近年来,负载在氮掺杂碳上的过渡金属(M-N-C,M为过渡金属,如Fe、Co、Ni等)因具有和Pt/C相似的含氧中间体吸脱附特性,表现出较好的氧还原活性和循环稳定性,有望成为代替贵金属催化剂的候选者之一。其中,Fe-N-C和Co-N-C催化剂因其温和的含氧中间体吸脱附性能,表现出优异的ORR性能。杂原子掺杂Fe-N-C催化剂成为理想的非贵金属催化剂,M-Nx-C催化剂的催化位点包括非金属部分和金属部分,相比于非金属部分(C-Nx),含金属部分MNx被认为是M-Nx-C催化剂高活性的来源。因此,寻求一种能够牢牢锚定Fe并精细调节活性位点的电子状况的基底,将有望提高Fe-N-C碳材料催化剂的ORR性能。

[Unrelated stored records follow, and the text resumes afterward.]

/-- R128, R129: one page of an entry checked: poison in its header, the header's fields, then poison in an element sector. -/
def checkPage (c : StepCtx) (p : PageRead) (page pos0 tokens : Nat) : Option (Cause × Option (Nat × BitVec 512)) :=
  let e := kvBytes c.d.fb
  let h := PageHeader.ofBytes p.bytes
  match p.firstPoison c page 64 with
  | some q => some (.poisonConsumed, some q)
  | none =>
    if h.pos0 != pos0 || h.count < tokens || (c.d.fb == .e4m3 && !posNormal32 h.scale) then some (.badField, none)
    else if h.kvf != (if c.d.fb = .e4m3 then 2 else 1) then some (.badFormat, none)
    else
      match p.firstPoison c page (64 + tokens * c.d.k * e) with
      | some q => some (.poisonConsumed, some q)
      | none => none

/-- What taking the page list has come to: the fabric, the decoded pages so far, or the first failure. -/
structure PageWalk where
  f : Fabric
  pages : List PagePair
  rows : List Nat
  bad : Option (Cause × Option (Nat × BitVec 512))

/-- One page-list entry (R126, R128). -/
def takeEntry (c : StepCtx) (h : QueryHeader) (last : Bool) (w : PageWalk) (en : PageEntry) : PageWalk :=
  if w.bad.isSome then w else
  let e := kvBytes c.d.fb
  let tokens := if last then attLast c.d else tokensPerPage c.d.k e
  if en.direct && h.slice == 0 then { w with bad := some (.badField, none) } else
  let kp := en.kPage h
  let region := tget c.f.kvRegion none c.t.val
  let inRegion := fun (p : Nat) => match region with
    | some (a, n) => decide (a ≤ p * 16384) && decide (p * 16384 + 16384 ≤ a + n)
    | none => false
  if 24575 < kp + 1 || !inRegion kp || !inRegion (kp + 1) then { w with bad := some (.addressHole, none) } else
  if en.reservedSet || 1048576 < en.pos0 + tokens then { w with bad := some (.badField, none) } else
  let n := 64 + tokens * c.d.k * e
  let (f, pk) := readPage w.f c.e c.x 2 kp n
  match checkPage c pk kp en.pos0 tokens with
  | some b => { w with f := f, bad := some b }
  | none =>
    let (f, pv) := readPage f c.e c.x 2 (kp + 1) n
    match checkPage c pv (kp + 1) en.pos0 tokens with
    | some b => { w with f := f, bad := some b }
    | none =>
      let one : Val := .fin false ⟨1, 0⟩
      let sc := fun (p : PageRead) => if c.d.fb = .e4m3 then fp32F.decode (PageHeader.ofBytes p.bytes).scale else one
      { w with
        f := f
        rows := w.rows ++ (List.range 32).map (· + 16 * kp)
        pages := w.pages ++ [{ pos0 := en.pos0, tokens := tokens, kScale := sc pk, vScale := sc pv,
                               kBytes := pk.bytes, vBytes := pv.bytes }] }

/-- The result rows of an ATTEND as one scratch write per row. -/
def attWrites (d : Desc) (rows : List RowOut) : StepEff :=
  { StepEff.none with
    scratch := rows.zipIdx.map (fun p =>
      { addr := d.sd.toNat + p.2 * attRowBytes d, bytes := p.1.bytes, poison := false, tag := none })
    sat := (rows.map (·.sat)).sum, nan := (rows.map (·.nan)).sum, empty := (rows.map (·.empty)).sum }

/-- The header and query-position checks of R128. -/
def attHeaderOk (d : Desc) (h : QueryHeader) (pos : List Nat) : Bool :=
  let merge := attOut d == 2
  1 ≤ h.nq && h.nq ≤ 256 && h.nq * attG d ≤ 256 &&
    (merge || (posNormal32 h.sigma && !h.reservedSet &&
      (attMask d != 2 || (1 ≤ h.window && h.window ≤ 1048576)) && pos.all (fun p => p < 2 ^ 20)))

/-- ATTEND with OUT FINAL or PARTIAL (R130, R131). -/
def runAttend (c : StepCtx) : RunOut :=
  let d := c.d
  let sa := d.sa.toNat
  let list := (d.sb.toNat, 8 * d.count)
  let h := QueryHeader.read c.rd sa
  let fail := fun (reads : List (Nat × Nat)) (r : RunRes) => c.outS reads [] r
  match c.site.checkReads [(sa, 64)] true with
  | some b => fail [(sa, 64)] (badRes b)
  | none =>
    let nq := h.nq
    let posRange := (sa + 64, 4 * (if nq ≤ 256 then nq else 0))
    match c.site.checkReads [posRange] true with
    | some b => fail [(sa, 64), posRange] (badRes b)
    | none =>
      let pos := (List.range (if nq ≤ 256 then nq else 0)).map (fun n => rdLe c.rd (qPosAddr sa n) 4)
      let rg := [(sa, qBlockBytes d nq), list]
      let dst := (d.sd.toNat, attDBytes d nq)
      if !attHeaderOk d h pos then fail [(sa, 64), posRange] (.fault (FaultInfo.of .badField) [])
      else if !rdRangeOk d.sa (qBlockBytes d nq) || !wrRangeOk d.sd (attDBytes d nq) then
        fail rg (.fault (FaultInfo.of .scratchRange) [])
      else if overlaps dst.1 dst.2 sa (qBlockBytes d nq) || overlaps dst.1 dst.2 list.1 list.2 then
        fail rg (.fault (FaultInfo.of .badField) [])
      else
        match c.site.checkReads rg true with
        | some b => fail rg (badRes b)
        | none =>
          let entries := (List.range d.count).map (fun i => PageEntry.ofNat (rdLe c.rd (d.sb.toNat + 8 * i) 8))
          let w := entries.zipIdx.foldl (fun w p => takeEntry c h (p.2 + 1 == d.count) w p.1)
            { f := c.f, pages := [], rows := [], bad := none }
          let res := match w.bad with
            | some (cause, p) => .fault { FaultInfo.of cause with poisonAt := p } []
            | none =>
              let rows := (List.range (nq * attG d)).map (fun r =>
                let q := (List.range d.k).map (fun i =>
                  vecElem c.rd d.fa (qRowsAt sa nq + r * qRowStride d) i)
                let qp := pos.getD (r / attG d) 0
                let st := w.pages.foldl (fun st p =>
                  attEntry d.fb d.k (fp32F.decode h.sigma) q p
                    (fun t => !masked (attMask d) h.window (p.pos0 + t) qp) st) (RowSt.init d.k)
                if attOut d = 0 then finalRow d.fd d.k st else partialRow d.k st)
              .ok (attWrites d rows)
          { f := w.f, reads := rg, writes := [dst], rowReads := w.rows, rowWrites := [], res := res }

MXene是一类二维过渡金属碳化物/氮化物材料,由其前驱体MAX相材料中选择性刻蚀掉A层而形成。MAX相是一个三元碳化物和氮化物体系,由于其组成而被命名为Mn+1AXn,其中M为早期过渡金属元素(如Ti、Mo、V等),A主要为IIIA族或IVA族元素(如Al、Si、P等),X为C和/或N元素,n=1、2、3。其中,M-X是共价键和离子键,M-A键是金属键,所以相比于以范德华力为主要结合力的石墨烯层状材料,MAX相中的键强更强,且M-A键比M-X键具有更强的化学活性,可以在不破坏M-X键的情况下,通过化学手段选择性地刻蚀A层,形成Mn+1Xn,即MXene。MXene作为一个新兴的二维金属碳化物、氮化物和碳氮化物家族,因其优异的导电性、独特的层状结构和丰富的功能表面基团而受到了广泛的研究。Ti3C2Tx-MXene作为研究最广泛的基团,通常通过氢氟酸(HF)或氟化蚀刻剂从层状三元过渡金属碳化物Ti3AlC2 MAX(对于MAX,“M”表示早期过渡金属,“A”表示A族元素,“X”表示碳和/或氮)选择性蚀刻铝层来生成。在蚀刻过程中,在溶解铝层后,将大块Ti3AlC2剥离成单层或多层超薄Ti3C2Tx-MXene;这种处理在MXene表面留下了丰富的端基“T”,包括-O、-OH和-F基团,已知这些端基有助于吸附金属前体。同样重要的是,一些相邻的钛原子也被取出。单少层Ti3C2Tx因其金属导电性、元素组成多样性、亲水性以及良好的机械性能等特性具有广阔的发展前景,其表面具有-OH、-O、-F等负价官能团,这些负价官能团可以与Fe离子耦合,经进一步碳化形成具有丰富Fe-Nx活性位点的多孔碳材料。该类材料具有优于Pt/C的氧还原性能。
发明内容
本发明为解决上述技术问题采用如下技术方案, 一种单少层Ti3C2Tx负载Fe-N-C氧还原催化剂的制备方法,具体过程为:
步骤S1:将单少层Ti3C2Tx、卟啉铁、C3N4和L-谷氨酸分散在二甲基亚砜中得到分散液,常温搅拌后经离心、洗涤和真空干燥后得到物料A;
步骤S2:将物料A在惰性气体保护下加热并保温,然后自然冷却至室温得到所述单少层Ti3C2Tx负载Fe-N-C氧还原催化剂。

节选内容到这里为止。